Will you please tell me about a story about a challenge you faced as a leader? How did you solve it? How did it change you? The challenge Mary commented on was with regard to the SOFT system implementation within DLMP and needing a physician partner to help communicate the message surrounding the changes, etc. There was a lot of change management and education involved, and the vastness of the project overall was taxing.

Could you tell me a story about a time you need to deal with a difficult person or have a difficult conversation? When first becoming an OA within DLMP, Mary had to deal with a number of personnel issues, including terminations. This was very challenging but necessary to move the team forward.

Will you please tell me a story about a time you needed to communicate to get a group of people to change? Again, Mary talked about the SOFT implementation within DLMP.

Questions Seeking Advice for You (Background, Skills, Resume, Job Search and Interviewing)

What educational and “experiential” preparation would you recommend for someone who wants to advance in this field? Mary recommended getting involved in various projects (e.g., departmental or divisional projects) and also understanding and communicating the goal and my role in this when seeking future opportunities. Also, I need to ensure I am receiving ongoing supervisory opportunities as well.
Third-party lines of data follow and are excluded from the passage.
/-- Settles O28: the operation is the shared frame reset, written out. -/
theorem rejectResetsTheFrame : Obligations.RejectResetsTheFrame := by
  intro pe s
  rw [exec_reject, State.frameReset]

/-! ## A HEADER (R190 items 1 and 2) -/

/-- A portion is due at its own bit (R183, R185, R187). -/
theorem frameTally_succ_portion (n : Nat) (p : Portion) :
    frameTally (n + 1) (.portion p) = frameTally n (.portion p) + if n + 1 = portionBit p then 1 else 0 := by
  simp only [frameTally]
  split_ifs <;> omega

/-- The events of a HEADER are what the tally of `n + 1` bits has over that of `n`: a bit, a byte and a raw byte where `n + 1` is a
multiple of 8, and the portion that is complete at `n + 1`. -/
theorem headerRest_tally {s : State} (b : BitVec 1) (pe : Sample) (room : s.bits_consumed.toNat < 65535) :
    ∃ evs, (headerRest b pe (countBit s)).trace = s.trace ++ evs ∧
      ∀ k, frameTally s.bits_consumed.toNat k + tally k evs = frameTally (s.bits_consumed.toNat + 1) k := by
  rw [headerRest_trace, countBit_toNat room]
  simp only [List.append_assoc]
  refine ⟨_, rfl, fun k => ?_⟩
  simp only [tally_append, apply_ite (tally k), tally_cons, tally_nil, Event.kind]
  cases k with
  | bit => simp [frameTally]
  | byte | raw => simp [frameTally, Nat.succ_div, Nat.dvd_iff_mod_eq_zero]
  | portion p => cases p <;> simp [frameTally_succ_portion, portionBit]

/-- Settles O58: the tally goes up with the count. -/
theorem headerKeepsTally : Obligations.HeaderKeepsTally := by
  intro s from_ pe ok room
  obtain ⟨evs, trace, added⟩ := headerRest_tally s.periodBit pe room
  refine ⟨_, exec_header_of_room pe room, ok.extend trace fun k => ?_⟩
  rw [headerRest_bits_consumed, countBit_toNat room, added]

/-! ## A FRAME_END (R190 item 3) -/

/-- After a FRAME_END's count, only the phase, the byte register and the bit channel are written (R177 to R179). -/
theorem frameEndRest_eq (b : BitVec 1) (u : State) :
    frameEndRest b u = { u with
      phase := .finishing
      byte_acc := shiftInBit u.byte_acc b
      trace := u.trace ++ [.bit u.bit_position (u.bit_position + u.last_period_length) b]
      untaken := if u.sinkReady then u.untaken else u.untaken + 1 } := rfl

/-- By 65 bits every portion is due (R183, R185, R187). -/
theorem frameTally_sixtyFive_portion (p : Portion) : frameTally 65 (.portion p) = 1 := by cases p <;> rfl

/-- Settles O59: the FRAME_END adds one bit event to the tally of 65 bits, which has every other event already. -/
theorem completeFrameTally : Obligations.CompleteFrameTally := by
  intro s from_ pe ok bits
  obtain ⟨begun, counts⟩ := ok
  have room : s.bits_consumed.toNat < 65535 := by omega
  refine ⟨_, exec_frameEnd_of_room pe room, ?_⟩
  have count : (frameEndRest s.periodBit (countBit s)).bits_consumed.toNat = 66 := by
    rw [frameEndRest_eq, countBit_toNat room, bits]
  have total (k : EventKind) : tally k ((frameEndRest s.periodBit (countBit s)).trace.drop from_) =
      frameTally 65 k + if EventKind.bit = k then 1 else 0 := by
    rw [frameEndRest_eq, countBit_trace, tally_drop_append begun, counts, bits, tally_cons, tally_nil, Nat.zero_add, Event.kind]
  refine ⟨count, total .bit, total .byte, total .raw, fun p => ?_⟩
  rw [total, frameTally_sixtyFive_portion, if_neg nofun]

end Sys2Proof.Machine
end

section
/-! The period operations (42_assembler.md R173 to R188): the registers that an accepted period leaves, the overflow, and the reset
that follows a FRAME_END. -/

namespace Sys2Proof.Machine

/-! ## The bit layer of a HEADER (R175, R176) -/

/-- The first event of a HEADER is its bit (R71, R176). -/
theorem headerRest_first_event (b : BitVec 1) (pe : Sample) (u : State) :
    (headerRest b pe u).trace[u.trace.length]? = some (.bit u.bit_position pe b) := by
  simp [headerRest_trace]

/-- Settles O29: the bit layer field by field, and the fields that no part of a HEADER writes. -/
theorem headerBitLayerAndFrame : Obligations.HeaderBitLayerAndFrame := by
  intro pe s room
  refine ⟨_, exec_header_of_room pe room, ?_, headerRest_first_event s.periodBit pe (countBit s),
    headerRest_bit_position _ _ _, headerRest_last_period_length _ _ _, headerRest_phase _ _ _, headerRest_frame _ _ _⟩
  rw [headerRest_bits_consumed, countBit_toNat room]

/-! ## The byte layer of a HEADER (R178 to R183) -/

/-- The completed byte goes in its lane up to the fourth (R182), and the fourth is the last before the word is cleared (R183). -/
theorem headerRest_enc_word_of_count {s : State} (b : BitVec 1) (pe : Sample) (room : s.bits_consumed.toNat < 65535) :
    (headerRest b pe (countBit s)).enc_word =
      if s.bits_consumed.toNat + 1 = 32 then 0
      else if (s.bits_consumed.toNat + 1) % 8 = 0 ∧ (s.bytes_consumed + 1).toNat ≤ 4 then
        insertByte s.enc_word (s.bytes_consumed + 1).toNat (shiftInBit s.byte_acc b)
      else s.enc_word := by
  rw [headerRest_enc_word, countBit_toNat room, ite_and]
  rfl

/-- Settles O30: the registers of the byte layer at the counted bit. -/
theorem headerByteLayer : Obligations.HeaderByteLayer := by
  intro pe s room
  refine ⟨_, exec_header_of_room pe room, ?_, ?_, ?_, headerRest_enc_word_of_count s.periodBit pe room⟩
  · rw [headerRest_byte_acc, countBit_toNat room]; rfl
  · rw [headerRest_byte_position, countBit_toNat room]; rfl
  · rw [headerRest_bytes_consumed, countBit_toNat room]; rfl

/-! ## The portion layer of a HEADER (R183 to R187) -/

/-- Settles O31: the registers of the portion layer at the counted bit. -/
theorem headerPortionLayer : Obligations.HeaderPortionLayer := by
  intro pe s room
  refine ⟨_, exec_header_of_room pe room, ?_, ?_, ?_⟩
  · rw [headerRest_serial_acc, countBit_toNat room]; rfl
  · rw [headerRest_button_acc, countBit_toNat room]; rfl
  · rw [headerRest_portion_position, countBit_toNat room]; rfl

/-! ## FRAME_END (R177 to R179) -/

/-- Settles O33: the count, then the three writes of the rest of the commit. -/
theorem frameEndEmitsOnlyItsBit : Obligations.FrameEndEmitsOnlyItsBit := by
  intro pe s room
  refine ⟨if s.sinkReady then s.untaken else s.untaken + 1, ?_⟩
  rw [exec_frameEnd_of_room pe room, frameEndRest_eq]
  rfl

/-! ## The overflow (R175, R224) -/

/-- With a full counter, an accepted period raises COUNT_OVERFLOW in place of the rest of its commit. -/
theorem accept_of_full (rest : State → State) {s : State} (full : s.bits_consumed.toNat = 65535) :
    accept rest s = .raised (s.raiseFault .countOverflow) := if_pos ((countFull_iff _).2 full)

/-- Settles O34: both operations are accepted periods, and differ only in the rest of the commit that does not run. -/
theorem acceptedPeriodWithFullCounter : Obligations.AcceptedPeriodWithFullCounter := by
  intro pe s full
  constructor
  · rw [exec, execHeader, headerOp, accept_of_full _ full]; rfl
  · rw [exec, execFrameEnd, frameEndOp, accept_of_full _ full]; rfl

/-! ## The commit after a FRAME_END (R173) -/

/-- The state a commit classifies in needs no further FinishExit (R173). -/
theorem commitEntry_idem (s : State) : commitEntry (commitEntry s) = commitEntry s :=
  if_neg (commitEntry_phase_ne_finishing s)

/-- A commit makes its FinishExit, if it needs one, before all that it reads (R173). -/
theorem commit_commitEntry (pe : Sample) (s : State) : commit pe (commitEntry s) = commit pe s := by
  rw [commit, commitEntry_idem, commit]

/-- Settles O19: consuming the token and resetting the frame write different fields, so either may come first. -/
theorem commitAfterFrameEndResetsFirst : Obligations.CommitAfterFrameEndResetsFirst := by
  intro level pe s t
  refine ⟨exec_finishExit s, fun finishing => ?_⟩
  have resetFirst : commitEntry s.consume = t.consume := if_pos finishing
  rw [exec, execEdgeEnd, exec, execEdgeEnd, ← commit_commitEntry pe s.consume, resetFirst]

end Sys2Proof.Machine
end

section
/-! The faults (60_exceptions.md R222 to R224): what raising one writes, in this hardware and in the parametric block, what it leaves,
and HALT. -/

namespace Sys2Proof.Machine

/-! ## Raising a fault (R94, R220) -/

/-- The status port after a fault: HALT, the phase the fault was raised in, and its code (R94, R221). -/
theorem raiseFault_status (f : Err) (s : State) : (s.raiseFault f).status = Ctl.halt.code ++ s.phase.code ++ f.code := rfl

/-- START without a rate raises CONFIG_ERROR in place of the frame reset (R222). -/
theorem exec_start_of_no_rate {s : State} (noRate : s.cfg_rate = 0) :
    exec .start s = .next (s.consume.raiseFault .configError) := if_pos noRate

/-- Settles O10: consuming the token and raising the fault are the only writes, and power-on has no rate. -/
theorem startWithoutRateRaisesConfigError : Obligations.StartWithoutRateRaisesConfigError :=
  ⟨fun _ noRate => exec_start_of_no_rate noRate, _, exec_start_of_no_rate rfl, raiseFault_status .configError State.reset.consume⟩

/-- Settles O49: only START and an end edge raise a fault, each where its condition holds. -/
theorem stepKeepsFaultOk : Obligations.StepKeepsFaultOk :=
  fun _ _ control frame ok h => step_faultOk control frame ok h

/-! ## HALT (R123, R223) -/

/-- In HALT a step changes nothing, whether it waits or holds the offered token. -/
theorem step_of_halt {s : State} (halt : s.ctl = .halt) : step s = .next s := by
  obtain ⟨-, waiting⟩ | ⟨w, rest, taken, offered, -⟩ := fetch_cases s
  · exact step_of_waiting waiting
  · rw [step_of_offered taken offered, halt]
    rfl

/-- Settles O15: HALT selects HOLD for every token, and of the states without a token only HALT is no normal end. -/
theorem haltIsStuckUntilHardwareReset : Obligations.HaltIsStuckUntilHardwareReset :=
  ⟨fun _ _ => rfl, fun _ _ => rfl, fun s halt => ⟨step_of_halt halt, if_pos halt, hardwareReset_ctl s⟩,
    fun _ notHalt empty => ⟨step_of_waiting (.inr empty), (if_neg notHalt).trans (if_pos empty)⟩⟩

/-! ## The counter overflow of this hardware (R175, R224) -/

/-- Outside FINISHING and with a full counter, every verdict but REJECT raises COUNT_OVERFLOW. -/
theorem commit_of_full {s : State} {pe : Sample} (inFrame : s.phase ≠ .finishing) (full : s.bits_consumed.toNat = 65535)
    (accepted : s.verdict pe ≠ .reject) : commit pe s = .raised (s.raiseFault .countOverflow) := by
  have entry : commitEntry s = s := if_neg inFrame
  have outcome := commit_cases pe s
  rw [entry] at outcome
  obtain ⟨rejected, -⟩ | ⟨-, -, raised⟩ | ⟨-, room, -⟩ | ⟨-, room, -⟩ := outcome
  · exact absurd rejected accepted
  · exact raised
  · omega
  · omega

/-- An end edge whose commit overflows consumes its token and raises the fault; it begins no period (R127, R224). -/
theorem exec_edgeEnd_of_full {s : State} {pe : Sample} (level : Level) (inFrame : s.phase ≠ .finishing)
    (full : s.bits_consumed.toNat = 65535) (accepted : s.verdict pe ≠ .reject) :
    exec (.edgeEnd level pe) s = .next (s.consume.raiseFault .countOverflow) := by
  have raised : commit pe s.consume = .raised (s.consume.raiseFault .countOverflow) := commit_of_full inFrame full accepted
  rw [exec, execEdgeEnd, raised, endPeriod]

/-! ## The counter overflow of the parametric block (R9, R175, R224) -/

/-- Everything the parametric commit can do in the state it classifies in, by the verdict and the counter (R191). -/
theorem paramClassified_cases (p : Params) (pe : Nat) (s : ParamState) :
    let verdict := classifyWith p.THRESHOLD_ARITH s.p_start s.p_mid pe s.cfg_rate s.bits_consumed s.phase
    let b := bitValueWith p.THRESHOLD_ARITH s.p_start s.p_mid s.cfg_rate
    (verdict = .reject ∧ paramClassified p pe s = .done (s.frameReset pe)) ∨
    (verdict ≠ .reject ∧ Width.isFull p.BITS_W s.bits_consumed = true ∧
      paramClassified p pe s = .raised (s.raiseFault .countOverflow)) ∨
    (verdict = .header ∧ Width.isFull p.BITS_W s.bits_consumed = false ∧
      paramClassified p pe s = .done (paramHeader p b pe (s.bits_consumed + 1) s)) ∨
    (verdict = .frameEnd ∧ Width.isFull p.BITS_W s.bits_consumed = false ∧
      paramClassified p pe s = .done (paramFrameEnd p b (s.bits_consumed + 1) s)) := by
  intro verdict b
  unfold paramClassified
  cases hv : verdict with
  | reject => simp [verdict, hv]
  | header | frameEnd => cases Width.isFull p.BITS_W s.bits_consumed <;> simp [verdict, b, hv]

/-- Outside FINISHING, an end edge at the last value of a finite counter raises COUNT_OVERFLOW on every verdict but REJECT. -/
theorem paramEdgeEnd_of_full {p : Params} {w pe : Nat} {s : ParamState} (finite : p.BITS_W = .bits w)
    (inFrame : s.phase ≠ .finishing) (last : s.bits_consumed = 2 ^ w - 1)
    (accepted : classifyWith p.THRESHOLD_ARITH s.p_start s.p_mid pe s.cfg_rate s.bits_consumed s.phase ≠ .reject) :
    paramEdgeEnd p pe s = s.raiseFault .countOverflow := by
  have full : Width.isFull p.BITS_W s.bits_consumed = true := by rw [finite, last]; exact beq_self_eq_true _
  obtain ⟨rejected, -⟩ | ⟨-, -, raised⟩ | ⟨-, room, -⟩ | ⟨-, room, -⟩ := paramClassified_cases p pe s
  · exact absurd rejected accepted
  · rw [paramEdgeEnd, paramCommit, if_neg inFrame, raised]
  · exact absurd (full.symm.trans room) nofun
  · exact absurd (full.symm.trans room) nofun

/-- A counter without a width is never full, so the commit of an end edge runs to its end, and no part of it writes `err`. -/
theorem paramEdgeEnd_err_of_inf {p : Params} (unbounded : p.BITS_W = .inf) (pe : Nat) (s : ParamState) :
    (paramEdgeEnd p pe s).err = s.err := by
  have entry : (if s.phase = .finishing then s.frameReset s.p_start else s).err = s.err := by split <;> rfl
  rw [paramEdgeEnd, paramCommit, ← entry]
  generalize (if s.phase = .finishing then s.frameReset s.p_start else s) = e
  obtain ⟨-, done⟩ | ⟨-, full, -⟩ | ⟨-, -, done⟩ | ⟨-, -, done⟩ := paramClassified_cases p pe e
  · rw [done]; rfl
  · rw [unbounded] at full; exact nomatch full
  · rw [done]; rfl
  · rw [done]; rfl

/-- A token of the parametric block leaves `err`, raises CONFIG_ERROR, or ends a period (R88). -/
theorem paramToken_err_cases {p : Params} {tok : ParamToken} {s t : ParamState} (h : paramToken p tok s = .next t) :
    t.err = s.err ∨ t.err = .configError ∨ ∃ pe, t = paramEdgeEnd p pe s.consume := by
  cases hc : s.ctl with
  | idle =>
    cases hk : tok.kind with
    | start =>
      simp only [paramToken, hc, hk] at h
      split at h <;> cases h
      · exact .inr (.inl rfl)
      · exact .inl rfl
    | edge | cfg | reserved =>
      simp only [paramToken, hc, hk] at h
      cases h
      exact .inl rfl
  | waitSync =>
    cases hk : tok.kind with
    | edge =>
      simp only [paramToken, hc, hk] at h
      split at h <;> cases h <;> exact .inl rfl
    | start | cfg | reserved =>
      simp only [paramToken, hc, hk] at h
      cases h
      exact .inl rfl
  | waitMid =>
    cases hk : tok.kind <;> simp only [paramToken, hc, hk] at h <;> cases h <;> exact .inl rfl
  | waitEnd =>
    cases hk : tok.kind with
    | edge =>
      simp only [paramToken, hc, hk] at h
      exact .inr (.inr ⟨_, (Host.Outcome.next.inj h).symm⟩)
    | start | cfg | reserved =>
      simp only [paramToken, hc, hk] at h
      cases h
      exact .inl rfl
  | halt =>
    simp only [paramToken, hc] at h
    cases h
    exact .inl rfl
  | reserved5 | reserved6 | reserved7 =>
    simp only [paramToken, hc] at h
    exact nomatch h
What qualifications do you seek, or are sought, in a new hire (OA, OM, Other Operational Role)? The response here was managerial and leadership skills, analytical skills, knowing what it’s like to work with physicians and having the ability to partner with them and yet understand the respective roles within the leadership team, the ability to ask questions.
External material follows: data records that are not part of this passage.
-- ==== Sys2Proof/Word.lean ====
section
/-! DEFINITION. The word types of the CHIP-8 core (00_scope.md R8, R9, R10). -/

namespace Sys2Proof

/-- A byte: one `V` register, one timer, one memory cell (R30). -/
abbrev Byte := BitVec 8

/-- A 16-bit word: `I`, `PC`, a stack entry, an instruction word (R30, R90). -/
abbrev Word := BitVec 16

/-- A general-register index 0..15 (R32). -/
abbrev Reg := Fin 16

/-- `VF`, the register that doubles as the flag (R33). -/
abbrev VF : Reg := 15

end Sys2Proof
end

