-- ==== Sys2Proof/Machine/Flags.lean ====
section
/-! DEFINITION. Every flag computation: what the flag-writing instructions put in VF (10_state.md R47). -/

namespace Sys2Proof.Machine

/-- A flag as VF holds it: 0 or 1 (R33). -/
def flagByte (b : Bool) : Byte := if b then 1#8 else 0#8

/-- `8xy4`: the exact sum exceeds 255 (R176). -/
def carryOf (a b : Byte) : Bool := decide (a.toNat + b.toNat > 255)

/-- `8xy5` and `8xy7`: the minuend is STRICTLY greater (R177, R179; 90_conflicts.md C4). -/
def greaterOf (a b : Byte) : Bool := decide (a.toNat > b.toNat)

/-- `8xy6`: bit 0 before the shift (R178). -/
def lowBitOf (s : Byte) : Bool := s.getLsbD 0

/-- `8xyE`: bit 7 before the shift (R180). -/
def highBitOf (s : Byte) : Bool := s.getLsbD 7

/-- `Fx1E`: the exact sum exceeds 0xFFF (R211; 92 D9). -/
def indexOverflow (t : Nat) : Bool := decide (t > 0xFFF)

end Sys2Proof.Machine
end

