-- ==== Sys2Proof/Machine/Flow.lean ====
section
/-! DEFINITION. Control flow: return, jumps, call and skips (41_flow.md). -/

namespace Sys2Proof.Machine

/-- `00EE` (R140). -/
def execRet (s : State) : Result :=
  if s.sp.val = 0 then raise .stackUnderflow (some (encode .ret)) s.sp.val s
  else .next s.pop

/-- `1nnn` (R141). -/
def execJp (nnn : Word) (s : State) : Result := .next (s.setPc nnn)

/-- `2nnn` (R142). -/
def execCall (nnn : Word) (s : State) : Result :=
  if h : s.sp.val < 16 then .next ((s.push (s.pc + 2#16) h).setPc nnn)
  else raise .stackOverflow (some (encode (.call nnn))) s.sp.val s

/-- `Bnnn` (R143). -/
def execJpV0 (nnn : Word) (s : State) : Result := .next (s.setPc (s.offsetTarget nnn))

/-- `3xnn` (R144). -/
def execSeImm (x : Reg) (nn : Byte) (s : State) : Result := .next (s.skipIf (decide (s.reg x = nn)))

/-- `4xnn` (R145). -/
def execSneImm (x : Reg) (nn : Byte) (s : State) : Result := .next (s.skipIf (decide (s.reg x ≠ nn)))

/-- `5xy0` (R146). -/
def execSeReg (x y : Reg) (s : State) : Result := .next (s.skipIf (decide (s.reg x = s.reg y)))

/-- `9xy0` (R147). -/
def execSneReg (x y : Reg) (s : State) : Result := .next (s.skipIf (decide (s.reg x ≠ s.reg y)))

end Sys2Proof.Machine
end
How do most people enter this profession / your position? Seems like Mayo typically hires within for OA positions — do you agree? What about the OMs? Mary did agree that most OAs are hired from within Mayo. The OMs can come from a variety of areas, but again, they primarily do come from within Mayo as well.

What do you think of the experiences I’ve had so far (see DRAFT resume)? For what types of positions would my experiences and skills qualify me? We talked about my experiences prior to Mayo and those at Mayo these past 18+ years and the potential roles I may want to pursue in the future. Certainly, I may consider pursuing a Manager or Director position within Finance. In addition, I may want to consider a position within the practice, such as an Operations Manager or a Business Analyst. There are a number of potential opportunities at Mayo with my background and with the size of Mayo.

Can you recommend any roles or experiences I should take before proceeding further with a job search for some sort of administrative or operational position? Here, Mary again talked about the importance of volunteering for and/or participating in projects, whether it be in my specific department or division (Finance / Management Accounting) and/or with some of the clinical practice areas I support.

Conclusion and Final Thoughts

Reflect on the interview experience. What did you learn? What were you surprised by? What conclusions or main ideas can you take away from the interview? What will you do differently in the future now that you have had this experience? I very much enjoyed my conversation with Ms. Owen and developed a network connection accordingly. I certainly gained some insights in to a supportive role (operational or administrative role) within the practice. There are many facets to the OM and OA roles and they can certainly vary some based on the clinical practice area, the physician leader, etc. Some great advice Mary shared is with regard to continuing to pursue project roles and to get involved with a project or projects that will allow me to exhibit existing skills and yet grow and develop and gain new ones as well.